### EXERCISE
With the first line as the start and the line containing "(readX s rs)) s))" as the end, write out every line of the records exactly.

### EXTRACTED DATA
*** Block opens ***

-- ==== Sys2Proof/Machine/VectorMove.lean ====
section
/-! DEFINITION. The moves between scalar registers and vector lanes (44_vector_move.md). -/

namespace Sys2Proof.Machine

/-- `vmv.x.s rd, vs`: lane 0, whatever `vl` is (R99, decision D21). -/
def execVmvXS (rd : XReg) (vs : VReg) (s : State) : Host.Outcome State Fault Refusal :=
  .next (retire none (writeX rd (readLane s vs 0) s))

/-- `vmv.s.x vd, rs`: lane 0, whatever `vl` is; the other lanes keep their values (R100). -/
def execVmvSX (vd : VReg) (rs : XReg) (s : State) : Host.Outcome State Fault Refusal :=
  .next (retire none (writeV vd ((readV s vd).setLane 0 (readX s rs)) s))

/-- `vmv.v.x vd, rs`: a broadcast to the lanes `[0, vl)` (R101). -/
def execVmvVX (vd : VReg) (rs : XReg) (s : State) : Host.Outcome State Fault Refusal :=
  .next (retire none (writeV vd ((readV s vd).gated s.vl fun _ => readX s rs) s))

/-- `vmv.v.v vd, vs`: a copy of the lanes `[0, vl)` (R102). -/
def execVmvVV (vd vs : VReg) (s : State) : Host.Outcome State Fault Refusal :=
  .next (retire none (writeV vd ((readV s vd).gated s.vl fun k => readLane s vs k) s))

end Sys2Proof.Machine
end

*** Block closes ***

### REPLY TO THE TASK
-- ==== Sys2Proof/Machine/VectorMove.lean ====
section
/-! DEFINITION. The moves between scalar registers and vector lanes (44_vector_move.md). -/

namespace Sys2Proof.Machine

/-- `vmv.x.s rd, vs`: lane 0, whatever `vl` is (R99, decision D21). -/
def execVmvXS (rd : XReg) (vs : VReg) (s : State) : Host.Outcome State Fault Refusal :=
  .next (retire none (writeX rd (readLane s vs 0) s))

/-- `vmv.s.x vd, rs`: lane 0, whatever `vl` is; the other lanes keep their values (R100). -/
def execVmvSX (vd : VReg) (rs : XReg) (s : State) : Host.Outcome State Fault Refusal :=
  .next (retire none (writeV vd ((readV s vd).setLane 0 (readX s rs)) s))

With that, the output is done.